WHAT TO PRODUCE:
Return every line from the records below with the string "structure".

•••

-- ==== Sys2Proof/Machine/State.lean ====
section
/-!
DEFINITION. The state of the block as plain data. Everything software or the
outside can read at an address lives in one register table (`Engine.regs`) or in
one memory (`Engine.mem`); what the manual gives the machine beyond that lives
in one structure per block. `State` adds the queue of waiting commands and the
one-time-programmable fuse array, which no register write but a fuse blow reaches.
-/
namespace Sys2Proof.Machine

/-- The severities of R36. -/
inductive Sev where
  | note | warn | fault | fatal
  deriving DecidableEq, Repr

/-- An event record (R36) before it is written anywhere: `queue` names the tenant
event queue it also goes to, when its chapter assigns it to one, and `also` any further ones. -/
structure Evt where
  block  : Nat
  code   : Nat
  sev    : Sev
  tenant : Nat := 0
  hm     : Nat := 0xFF
  w2     : Nat := 0
  w3     : Nat := 0
  esc    : Nat := 0
  queue  : Option Nat := none
  also   : List Nat := []
  deriving DecidableEq, Repr

/-- A pending even value of a complement-paired register (R10): the value, the
hallmark that wrote it and the FABRIC cycle E in which it arrived. -/
structure CpPend where
  val : Word
  hm  : Nat
  cyc : Nat
  deriving DecidableEq, Repr

/-- A completed pair whose value takes effect in the next FABRIC cycle (R11). -/
structure CpDue where
  addr : Nat
  val  : Word
  by_  : Sender
  deriving DecidableEq, Repr

/-- A two-write key sequence in progress (R44, R632, R638, R639): the hallmark,
how many key words it has written, and the cycle of the last. -/
structure KeySt where
  hm   : Nat := 0
  step : Nat := 0
  cyc  : Nat := 0
  deriving DecidableEq, Repr

/-- The tick (R19 to R30), the firmware event ring's loss count (R40) and the SYS
key sequence (R44). -/
structure TickSt where
  /-- The ESC of the sample period in progress; the held value while stopped (R24). -/
  esc      : Nat := 0
  /-- RUN was set: GATHER starts at the next sample period (R27). -/
  startReq : Bool := false
  /-- A run request held because the PLL is not LOCKED (R74). -/
  heldRun  : Bool := false
  /-- The boundary G at which GATHER stops, while a stop is in progress (R28). -/
  stopG    : Option Nat := none
  /-- A safe stop is in progress: the ESC holds at the next multiple of 32 (R72). -/
  safeStop : Bool := false
  /-- The next multiple of 32 when the safe stop began, where the ESC holds (R72). -/
  safeHold : Nat := 0
  /-- The block after the last one whose TAQ cut-off has passed (b* of R138). -/
  cutNext  : Nat := 0
  /-- The FABRIC cycle in which the current tick began. -/
  startCyc : Nat := 0
  /-- The tick whose start has been taken. -/
  started  : Option Nat := none
  /-- The first block gathered since the tick last started. -/
  firstBlk : Nat := 0
  /-- The block whose outputs SCATTER has taken last (R22). -/
  guardBlk : Option Nat := none
  /-- Blocks a relock discards (R60). -/
  discard  : List Nat := []
  /-- Every output is hard-muted by a safe stop (R72). -/
  muted    : Bool := false
  /-- Records discarded since the last record written (R40). -/
  evrLost  : Nat := 0
  key      : KeySt := {}
  deriving DecidableEq, Repr

/-- A relock in progress (R60): the word and the band it goes to, the word and
band in use before it, the band codes tried (R76), the step of R60 last taken,
and whether it runs with the tick stopped. -/
structure Relock where
  word    : Nat
  entry   : Nat
  oldBand : Nat
  tried   : List Nat
  step    : Nat
  stopped : Bool
  deriving DecidableEq, Repr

•••

RESULT OF THIS TASK:
in one structure per block. `State` adds the queue of waiting commands and the
structure Evt where
structure CpPend where
structure CpDue where
structure KeySt where
structure TickSt where
structure Relock where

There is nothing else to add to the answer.